Table 2 CPU-time estimate (in core hours) for different stages of the free-energy calculation for Nb (PBE, 11 valence electrons) using the current framework and using the previous TU-TILD methodology.

Figure 3 shows such a relation for Nb for different convergence criteria (symbols connected with lines), featuring a decreasing number of snapshots for a decreasing energy RMSE of the MTPs. A model MTP is used here as the target system in the upsampling (further details in Supplementary Discussion 1A). The trend can be analytically formulated irrespective of the system solely by using the energy RMSE of the MTP and the target accuracy. By approximating the standard deviation of the upsampling as the MTP energy RMSE, assuming a normal distribution, and using the standard error within a 95% confidence interval, the number of required snapshots is estimated as

$$n={\left(\frac{2\,{{{\rm{RMSE}}}}}{c}\right)}^{2},$$
(2)

where ± c is the target accuracy. For instance, for Nb with an MTP RMSE of 2 meV/atom, around 40 snapshots are needed to achieve a target accuracy of 0.6 meV/atom. This is indicated with the purple star in the figure. Besides Nb, the other systems in this work have high-MTPs fitted even to within 0.5 meV/atom and 0.05 eV/Å accuracy in energies and forces, respectively (Fig. 2), requiring much fewer snapshots for the convergence of the direct upsampling. For instance, Mg with an MTP RMSE of 0.16 meV/atom would require only around 10 snapshots to reach 0.1 meV/atom accuracy, as indicated by the red star in Fig. 3. The RMSEs here are evaluated at the melting temperature, and provide the largest estimates of the standard deviation. At lower temperatures, the standard deviation decreases and fewer snapshots are needed.

Fig. 3: Number of snapshots required for convergence of the direct upsampling as a function of the energy RMSE of the MTP.
figure 3

The colors represent different target accuracy as indicated in the legend. The symbols connected by lines denote upsampling to an Nb MTP model system. The purple and the red star show upsampling from MTP to DFT at Tmelt for Nb within ±0.6 meV/atom and for Mg within ±0.1 meV/atom, respectively. The error bars denote a 95% confidence interval derived from independent sets of calculations.

Significance of the (V, T) grid density

The proposed formalism enables affordable full free-energy calculations on a higher number of (V, T) points as compared to previous works. The importance of the (V, T) grid density is illustrated in Fig. 4a, b, which show the anharmonic free energy for Nb at Tmelt and the resulting bulk modulus calculated using different grid densities. The anharmonic free energies in Fig. 4a are given with respect to the anharmonic free energy calculated using the highest-density grid (11V × 13T). As the grid density increases, the anharmonic free energy begins to converge as noticed by the closer proximity of the dashed red curve to the solid black line, in comparison to the dotted gray curve. It is observed that even a small difference in the anharmonic free energy (about 0.5 meV/atom at Tmelt) can lead to a considerable change in the high-temperature bulk modulus (18% change at Tmelt in the drop in the bulk modulus from 0 K). Moreover, calculations on a coarse 4V × 4T grid are also not sufficient to capture the qualitative (more quadratic) behavior of the bulk modulus at higher temperature (Fig. 4b). This reveals the importance of a highly converged free-energy surface with respect to the grid density, especially at higher temperatures and higher volumes. For further improvement, we additionally choose grid points above Tmelt and Vmelt to obtain converged thermodynamic properties also at the melting point. Such a study is made feasible owing to the rapidness of our methodology.

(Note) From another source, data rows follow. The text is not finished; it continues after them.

/-- Settles O48: `exec_openedAs` with the tags equal. -/
theorem decryptAccepts : Obligations.DecryptAccepts := by
  intro i s hi hb hv hg hh htag
  obtain ⟨t, ht, h⟩ := exec_opened_of_match hi hb hv hg hh htag
  exact ⟨t, ht, h.finished, h.text, h.frame, h.key, h.ctx, h.msgLen, h.errAddr, h.lastCmd, h.setup⟩

/-- Settles O49: the stores of the reject branch are those of the zero-fill, and `exec_openedAs` with the tags different. -/
theorem decryptRejects : Obligations.DecryptRejects := by
  refine ⟨fun i s hok => ?_, fun i s hi hb hv hg hh htag => ?_⟩
  · rw [verdictTrace_reject hok, List.filterMap_append, zeroFill, List.map_map, List.filterMap_map]
    exact (List.append_nil _).trans (congrFun List.filterMap_eq_map _)
  · obtain ⟨t, ht, h⟩ := exec_opened_of_mismatch hi hb hv hg hh htag
    exact ⟨t, ht, h.finished, h.text, h.frame, h.key, h.ctx, h.msgLen, h.errAddr, h.lastCmd, h.setup⟩

/-- Settles O50: `exec_opens_sealed`, with what ENC and ENCC leave by `exec_sealedAs`. -/
theorem roundTrip : Obligations.RoundTrip := by
  refine ⟨fun s t u hb hv hg hh hexec hbu hvu hgu hhu hkey hnonce had htext htag => ?_,
    fun s t u hb hv hg hh hexec hbu hvu hgu hhu hkey hnonce had htext htag => ?_⟩
  · exact exec_opens_sealed (.inl rfl) hbu hvu hgu hhu (sealedAs_of_exec (.inl rfl) hb hv hg hh hexec) hkey hnonce had htext htag
  · exact exec_opens_sealed (.inr rfl) hbu hvu hgu hhu (sealedAs_of_exec (.inr rfl) hb hv hg hh hexec) hkey hnonce had htext htag

/-- Settles O52: the elements before the choice have no store, and those of the reject branch are the zero-fill's. -/
theorem noKeystreamBeforeVerdict : Obligations.NoKeystreamBeforeVerdict := by
  intro i s hi
  refine ⟨fun a v h => ?_, fun a v h => ?_, fun hok a v h => ?_⟩
  · rcases hi with rfl | rfl <;> cases List.mem_singleton.mp h
  · rw [bodyTrace_open hi, List.mem_append, act_mem_map, List.mem_singleton] at h
    rcases h with h | h
    · exact wr_not_mem_openActs _ _ _ _ _ h
    · cases h
  · rw [verdictTrace_reject hok, List.mem_append, act_mem_map] at h
    obtain ⟨k, -, hk⟩ := List.mem_map.mp (h.resolve_right (concludeTrace_no_store _ a v))
    cases hk
    rfl

/-- Settles O53: the two runs start at the same point of the same trace, and no step takes them apart. -/
theorem traceIndependentOfData : Obligations.TraceIndependentOfData := by
  intro w s t hdesc hpresent hctx hrdFail hwrFail n s' t' hs ht hok
  have hstart : SameTrace (acceptWord w s) (acceptWord w t) :=
    { desc := hdesc.symm, present := hpresent.symm, ctx := hctx.symm, rdFail := hrdFail.symm, wrFail := hwrFail.symm, seq := rfl }
  exact (hstart.seqRun hs ht hok).seq.symm

/-- Settles O60: the two runs go in step up to the choice on ok, make the same choice, and both end scrubbed. -/
theorem decryptWindowShowsOnlyVerdict : Obligations.DecryptWindowShowsOnlyVerdict := by
  intro i s₁ s₂ hi hinv₁ hinv₂ hb₁ hb₂ hwign hctx hdoneIe hpresent hdesc hrdFail hwrFail hg₁ hg₂ hh₁ hh₂ htag
  have hbegun := begun_sameWindow i hwign.symm hctx.symm hdoneIe.symm hpresent.symm hdesc.symm hrdFail.symm hwrFail.symm
  obtain ⟨t₁, t₂, ht₁, ht₂, h⟩ := decrypt_sameWindow hi hb₁ hb₂ hbegun hg₁ hg₂ hh₁ hh₂ htag
  have hscr := (exec_scrubbed hinv₂ hb₂ ht₂).trans (exec_scrubbed hinv₁ hb₁ ht₁).symm
  exact ⟨t₁, t₂, ht₁, ht₂, fun off bytes => (h.portRead hscr off bytes).symm⟩

end Sys2Proof.Settled
end

section
/-! How every command ends (60_exceptions.md): the codes Validate can raise for each command (R138), what a bus error records
(20_memory.md R54), MSGLEN (42_tag_input.md R124), and the interrupt line (60_exceptions.md R146). -/

namespace Sys2Proof.Machine

/-! ## The codes of each command (60_exceptions.md R138) -/

/-- The code of the first failing check is that of a check that fails. -/
theorem firstFailure_mem {l : List (Bool × ErrCode)} {e : ErrCode} (h : firstFailure l = some e) : (true, e) ∈ l := by
  induction l with
  | nil => cases h
  | cons c l ih =>
    obtain ⟨b, e'⟩ := c
    cases b with
    | true =>
      cases h
      exact List.mem_cons_self ..
    | false => exact List.mem_cons_of_mem _ (ih h)

/-- The codes Validate can raise for a command: those of the checks it has (40_context.md R86 to R94). -/
def validateCodes : Instr → List ErrCode
  | .loadkey => [.invalidKey, .addressRange]
  | .enc | .dec | .decc => [.contextUnusable, .missingArgument, .lengthMismatch, .invalidNonceLength, .invalidTagLength,
      .lengthOverflow, .addressRange, .bufferOverlap]
  | .encc => [.contextUnusable, .missingArgument, .lengthMismatch, .invalidNonceLength, .lengthOverflow, .addressRange,
      .bufferOverlap]
  | .tagin => [.missingArgument, .lengthMismatch, .lengthOverflow, .addressRange, .bufferOverlap]
  | .release => []

/-- Validate raises only codes of the checks that the command has: the others pass by definition. -/
theorem validate_mem_validateCodes {i : Instr} {s : State} {e : ErrCode} (h : validate i s = some e) : e ∈ validateCodes i := by
  have hcheck := firstFailure_mem h
  cases i with
  | release => rw [validate_release] at h; cases h
  | loadkey => rcases validate_loadkey_codes h with rfl | rfl <;> decide
  | _ =>
    simp only [checks, failsContext, failsKey, failsTag, failsNonce, List.mem_cons, Prod.mk.injEq, Bool.true_eq_false, false_and,
      List.not_mem_nil, false_or, or_false] at hcheck
    simp only [validateCodes, List.mem_cons, List.not_mem_nil, or_false]
    tauto

/-! ## The access a bus error records (20_memory.md R54) -/

/-- An access of address x that command i makes and the platform does not grant. -/
def RefusedAccess (i : Instr) (s : State) (x : Addr) : Prop :=
  (ReadsAt i s x ∧ rdOk s x = false) ∨ (WritesAt i s x ∧ wrOk s x = false)

/-- RELEASE makes no access. -/
theorem not_refusedAccess_release (s : State) (x : Addr) : ¬ RefusedAccess .release s x := by
  simp [RefusedAccess, ReadsAt, WritesAt, readsOf, writesOf]

/-- A body that stops has ERRADDR at the access that stopped it. -/
theorem body_error_refusedAccess {i : Instr} {s u : State} {p : List Act × ErrCode} (hp : p ∈ bodies i (begun i s))
    (hu : performAll p.1 (begun i s) = .error u) : RefusedAccess i s u.errAddr := by
  obtain ⟨hreads, hwrites⟩ := bodies_accesses hp
  rcases performAll_outcome p.1 (begun i s) with ⟨-, t, ht⟩ | ⟨a, v, ha, hv, -, -⟩
  · rw [hu] at ht; cases ht
  · rw [hu, Except.error.injEq] at hv
    rw [hv, busErrorAt_errAddr]
    rcases failAddr_eq_some ha with ⟨hmem, hfail⟩ | ⟨x, hmem, hfail⟩
    · exact .inl ⟨hreads a hmem, hfail⟩
    · exact .inr ⟨hwrites a x hmem, hfail⟩

/-! ## MSGLEN (42_tag_input.md R124) -/

/-- The length a finished command shows in MSGLEN. -/
def recordedLength (i : Instr) (s : State) : Nat :=
  if i ≠ .loadkey ∧ i ≠ .release ∧ validate i s = none then messageLen (adLen s) (textLen i s) else 0

theorem body_msgLen {i : Instr} {s : State} {p : List Act × ErrCode} (hv : i = .release ∨ validate i s = none)
    (hp : p ∈ bodies i (begun i s)) : (outcomeState (performAll p.1 (begun i s))).msgLen.toNat = recordedLength i s := by
  by_cases h1 : i = .loadkey
  · subst h1
    rw [loadkey_msgLen hp]
    rfl
  by_cases h2 : i = .release
  · subst h2
    rw [bodies, List.mem_singleton] at hp
    subst hp
    rfl
  replace hv := hv.resolve_left h2
  rw [recordedLength, if_pos ⟨h1, h2, hv⟩, bodies_msgLen h1 h2 hp]
  exact messageLen_toNat h1 h2 hv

Fig. 4: Convergence of thermodynamic properties.
figure 4

a Anharmonic free energy as a function of volume for Nb at Tmelt calculated by using different grid densities. The free energy is plotted with respect to the values calculated using the largest grid (11V × 13T). b The corresponding adiabatic bulk modulus for the three grids. c Anharmonic free energy for Nb at Tmelt calculated using a 11V × 13T grid but parametrized with polynomials of a different order. The free energy is plotted with respect to the values calculated using the 4th-order parametrization. d Corresponding thermal expansion coefficient for the three parametrizations.

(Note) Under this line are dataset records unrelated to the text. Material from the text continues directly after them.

-- ==== Sys2Proof/Decode.lean ====
section
/-! DEFINITION. The decoder, total on all 2^40 words (R86), and the encoder, from the fields of R80, R83 and R84. -/

namespace Sys2Proof

/-- Why a word is a reserved encoding (R87): it is executed as a no-op, not refused. -/
inductive Reserved where
  /-- `op` is one of 0x0, 0x6, 0x7, 0xB to 0xE -/
  | opcode (op : BitVec 4)
  /-- a defined `op` whose must-be-zero bits are not all zero -/
  | mustBeZero (op : BitVec 4)
  deriving DecidableEq, Repr

/-- `op = W[39:36]` (R80). -/
def opField (w : CmdWord) : BitVec 4 := w.extractLsb' 36 4

/-- `sel = W[35:32]` (R80). -/
def selField (w : CmdWord) : BitVec 4 := w.extractLsb' 32 4

/-- `imm = W[31:0]` (R80). -/
def immField (w : CmdWord) : Word := w.extractLsb' 0 32

/-- The command if the must-be-zero bits are zero, otherwise the reserved encoding of R87. -/
def orReserved (w : CmdWord) (mbzClear : Bool) (i : Instr) : Except Reserved Instr :=
  if mbzClear then .ok i else .error (.mustBeZero (opField w))

/-- Format Z: no operand, `sel` and `imm` must be zero (R83). -/
def formatZ (w : CmdWord) (i : Instr) : Except Reserved Instr :=
  orReserved w (selField w == 0 && immField w == 0) i

/-- Format I: `sel` and the bits of `imm` from `width` up must be zero (R83, R84). -/
def formatI (w : CmdWord) (width : Nat) (i : Instr) : Except Reserved Instr :=
  orReserved w (selField w == 0 && immField w >>> width == 0) i

/-- Decoding of R86: at most one row matches, and a word that matches none is reserved. -/
def decode (w : CmdWord) : Except Reserved Instr :=
  let imm := immField w
  match opField w with
  | 0x1#4 => formatZ w .animInit
  | 0x2#4 => formatI w 3 (.animSetMode (imm.extractLsb' 0 3))
  | 0x3#4 => formatZ w .animStep
  | 0x4#4 => formatI w 32 (.tweakSetLfo imm)
  | 0x5#4 => formatI w 2 (.tweakSetEn (imm.getLsbD 0) (imm.getLsbD 1))
  | 0x8#4 => formatZ w .pulseInit
  | 0x9#4 => .ok (.pulseSetPeriod (selField w) imm)
  | 0xA#4 => formatI w 1 (.pulseSetHardSync (imm.getLsbD 0))
  | 0xF#4 => formatI w 8 (.rdreg (imm.extractLsb' 0 8))
  | op => .error (.opcode op)

/-- The word of three fields, `{op, sel, imm}` (R80). -/
def wordOf (op sel : BitVec 4) (imm : Word) : CmdWord := op ++ sel ++ imm

/-- The word of a command, from the encodings of R100 to R160 (R83, R84, R85). -/
def encode : Instr → CmdWord
  | .animInit => wordOf 0x1 0 0
  | .animSetMode mode => wordOf 0x2 0 (mode.setWidth 32)
  | .animStep => wordOf 0x3 0 0
  | .tweakSetLfo x => wordOf 0x4 0 x
  | .tweakSetEn castor pollux =>
      wordOf 0x5 0 ((BitVec.ofBool pollux ++ BitVec.ofBool castor).setWidth 32)
  | .pulseInit => wordOf 0x8 0 0
  | .pulseSetPeriod ch period => wordOf 0x9 ch period
  | .pulseSetHardSync e => wordOf 0xA 0 ((BitVec.ofBool e).setWidth 32)
  | .rdreg n => wordOf 0xF 0 (n.setWidth 32)

/-- The 40-bit word of an instruction given as a number with bit 0 least significant: `nbits` bits of it are given and
those above are zero. The port takes the word whole, so there is no byte order to choose (R64, R80; log 16). -/
def tableWord (nbits w : Nat) : CmdWord := BitVec.ofNat 40 (w % 2 ^ nbits)

/-- What the decoder reads from an instruction numbered as spec/opcode_table.json numbers it. -/
def decodeTableWord (nbits w : Nat) : Option Instr := (decode (tableWord nbits w)).toOption

end Sys2Proof
end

Once free-energy calculations are performed on a sufficiently dense (V, T) grid, it is crucial to parametrize the surface, in particular the anharmonic free energy, with a sufficiently high-order polynomial basis. This is illustrated in Fig. 4c, d which show the anharmonic free energy (with respect to the 4th-order parametrization) calculated using different orders and the resulting thermal expansion coefficient. Although a second-order polynomial fit (gray curve) of Fah(V, T) differs from the fourth order by less than 1 meV/atom, it amounts to a 20% difference in the expansion coefficient at the melting point. As the order of the polynomial increases further to three and four, the free energy differs by less than 0.2 meV/atom, leading to converged thermodynamic properties (red dashed and black solid curves fall on each other).

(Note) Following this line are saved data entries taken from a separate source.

-- ==== Sys2Proof/Machine/State.lean ====
section
/-! DEFINITION. The state of CP-CORE: every register of R22, the two sub-blocks apart (R3: they share nothing), and the
block's ports as plain data. -/

namespace Sys2Proof.Machine

/-- The closed set of operating modes (R23, R89). Codes 6 and 7 "can never be held", so they have no constructor
(log 9). -/
inductive Mode where
  | normal
  | lfoPwm
  | lfoFm
  | hardSync
  | calibration
  | flagTweak
  deriving DecidableEq, Repr

/-- The registers that `RDREG` reads, by the names of R22. -/
inductive RegName where
  | mode
  | lastUpdate
  | phase
  | hueAcc
  | transitioning
  | tweakLfo
  | tweakEn
  | decay (i : Fin 7)
  | px (i : Fin 7)
  | hardSync
  | pinitState
  | intflag
  | inten
  | clkctrl
  | ctrl (c : Chan)
  | syncbusy (c : Chan)
  | per (c : Chan)
  | perb (c : Chan)
  | cc (c : Chan)
  | ccb (c : Chan)
  | count (c : Chan)
  | pinstat (c : Chan)
  deriving DecidableEq, Repr

/-- The registers of the animation step engine (R23 to R33). -/
structure Ase where
  /-- `MODE` -/
  mode : Mode
  /-- `LAST_UPDATE` -/
  lastUpdate : Word
  /-- `PHASE`, a fix16: the phase of normal rendering and the progress of a transition (R25) -/
  phase : Fix16
  /-- `HUE_ACC`, a 32-bit register that never exceeds 65535 (R26) -/
  hueAcc : Word
  /-- `TRANSITIONING` -/
  transitioning : Bool
  /-- `TWEAK_LFO`, a fix16 -/
  tweakLfo : Fix16
  /-- `TWEAK_EN` bit 0, castor_enabled -/
  tweakCastor : Bool
  /-- `TWEAK_EN` bit 1, pollux_enabled -/
  tweakPollux : Bool
  /-- `DECAY[0..6]` -/
  decay : Vector Byte 7
  /-- `PX[0..6]`, the pixel mirror (R33) -/
  px : Vector Word 7
  deriving DecidableEq, Repr

/-- The registers of one timer channel, with its bit of `CLKCTRL` and its pin (R38 to R46). -/
structure Channel where
  /-- `CLKCTRL.CLK_EN[c]` -/
  clkEn : Bool
  /-- `CTRL[c]` bit 0, ENABLE -/
  enable : Bool
  /-- `CTRL[c]` bit 1, WAVE -/
  wave : Bool
  /-- `CTRL[c]` bits 4:2, PRESC -/
  presc : BitVec 3
  /-- `SYNCBUSY[c]` bit 0, SWRST -/
  swrstBusy : Bool
  /-- `SYNCBUSY[c]` bit 1, ENABLE -/
  enableBusy : Bool
  /-- `PINSTAT[c]` bit 0, PMUX -/
  pmux : Bool
  /-- `PER[c]`, live -/
  per : Word
  /-- `PERB[c]`, buffered -/
  perb : Word
  /-- `CC[c]`, live -/
  cc : Word
  /-- `CCB[c]`, buffered -/
  ccb : Word
  /-- `COUNT[c]` -/
  count : Word
  deriving DecidableEq, Repr

/-- The registers of the PWM hard-sync coupler (R34 to R46). -/
structure Hsc where
  /-- `HARD_SYNC` -/
  hardSync : Bool
  /-- `PINIT_STATE`: the micro-step that runs next, 0 = IDLE (R35) -/
  pinitState : BitVec 4
  /-- `INTFLAG.OVF0` -/
  intflag : Bool
  /-- `INTEN.OVF0` -/
  inten : Bool
  /-- `CLKCTRL` bit 2, GCLK_EN -/
  gclkEn : Bool
  ch0 : Channel
  ch1 : Channel
  deriving DecidableEq, Repr

/-- One output event (R18). -/
inductive OutEvent where
  /-- "set pixel `i` to `c`" -/
  | pxWrite (i : Nat) (c : Word)
  /-- "flush buffer to the physical strip" -/
  | flush
  deriving DecidableEq, Repr

/-- The ports of the block and what the outside has in store for it. `rsp`, `now` and `out` are ports of the spec; the
other fields are the model's own (log 1, 2, 4, 12). -/
structure Env where
  /-- the response of the last command; none while a command is in progress (R81, R82; log 7) -/
  rsp : Option Word
  /-- the present value of the tick input (R14; log 3) -/
  now : Word
  /-- every output event so far, oldest first (R18; log 7) -/
  out : List OutEvent
  /-- the command words the host has still to issue, the next one first (R7; log 2) -/
  cmds : List CmdWord
  /-- the moves still to come, the next one first (R8; log 1) -/
  events : List Event
  /-- how many free moves have been taken after the list (log 1) -/
  turn : Nat
  /-- the words the random generator still has in store, the next one first (R17; log 4) -/
  draws : List Word
  /-- how many free draws have been taken after the list (log 4) -/
  drawn : Nat
  /-- how many counts channel 1 has taken since the overflow that set the pending flag (R179; log 12) -/
  waited : Nat
  deriving DecidableEq, Repr

/-- The state of the machine: the two sub-blocks and the ports. -/
structure State where
  ase : Ase
  hsc : Hsc
  env : Env
  deriving DecidableEq, Repr

/-- There is no fault: "No command can fault, trap or return an error" (R170), and R171 names what stands in the place
of each. So the type has no constructor; nothing raises one. -/
inductive Fault where
  deriving DecidableEq, Repr

/-- Why a command would have no meaning in the model. -/
inductive Refusal where
  /-- a command the model gives no meaning yet: raised by an arm of `exec` and by nothing else, and by no arm now. Safe:
  the machine stops where the hardware goes on. -/
  | notModelled (mnemonic : String)
  deriving DecidableEq, Repr

/-- The ASE after reset: all zero (R51). -/
def Ase.reset : Ase where
  mode := .normal
  lastUpdate := 0
  phase := 0
  hueAcc := 0
  transitioning := false
  tweakLfo := 0
  tweakCastor := false
  tweakPollux := false
  decay := Vector.replicate 7 0
  px := Vector.replicate 7 0

/-- A timer channel after reset: all zero (R51). -/
def Channel.reset : Channel where
  clkEn := false
  enable := false
  wave := false
  presc := 0
  swrstBusy := false
  enableBusy := false
  pmux := false
  per := 0
  perb := 0
  cc := 0
  ccb := 0
  count := 0

/-- The HSC after reset: all zero (R51). -/
def Hsc.reset : Hsc where
  hardSync := false
  pinitState := 0
  intflag := false
  inten := false
  gclkEn := false
  ch0 := Channel.reset
  ch1 := Channel.reset

/-- The ports when the model starts. DESIGN CHOICE (log 1 to 4, 7, 12), unsafe for a claim that rests on one of these values:
the spec resets none of them. -/
def Env.reset : Env where
  rsp := none
  now := 0
  out := []
  cmds := []
  events := []
  turn := 0
  draws := []
  drawn := 0
  waited := 0

/-- The machine right after reset (R51, R200, R202). -/
def State.reset : State where
  ase := Ase.reset
  hsc := Hsc.reset
  env := Env.reset

end Sys2Proof.Machine
end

Benchmarks of the methodology

Taking both an optimized direct upsampling and a converged (V, T) grid into account, Table 2 shows the total computational cost of obtaining thermodynamic properties to the desired accuracy using the current framework for Nb. The values are compared to the state-of-the-art TU-TILD+MTP scheme, in which MTPs were fitted directly to AIMD energies and forces, and a second TI was performed from the MTP to DFT, prior to upsampling. A 4.5-times speed-up is achieved during high-MTP fitting by using the two-stage training procedure (see the top half of Table 2). Through direct upsampling from precise high-MTPs and an optimized number of snapshots, we completely do away with the second stage of TU-TILD (TI from MTP to DFT), thereby achieving a 4.8-times gain in speed during free-energy calculations using a 11 × 13 (V, T) grid, shown in the bottom half of the table. Although the speed-up coming from direct upsampling in comparison to TU-TILD was mentioned in the work of Zhou et al.34, here we optimize both the number of snapshots for a single (V, T) point and the total number of grid points needed for the evaluation of thermodynamic properties.

Free energies for the prototype systems

In Fig. 5, we highlight key insights from the calculated free-energy surfaces, from which the target thermodynamic properties are derived. The first column provides the Gibbs energy G(T) at ambient pressure for the four elements using the GGA-PBE approximation to the exchange-correlation (XC) functional. Gibbs energies are the fundamental input to the calculation of phase diagrams (CALPHAD41). On the total scale, the full DFT Gibbs energy curves (solid lines) are closely tracing the CALPHAD values. Differences can be noticed at high temperatures when the DFT curves are referenced with respect to the CALPHAD data as shown in the insets. The discrepancy is not a shortcoming of the present methodology, but instead due to the inherent limitation of the local nature of the standard XC functionals. For Al and Mg, we also demonstrate the results using the LDA XC functional. Results from both functionals can act as an “ab initio confidence interval”, as was shown previously42.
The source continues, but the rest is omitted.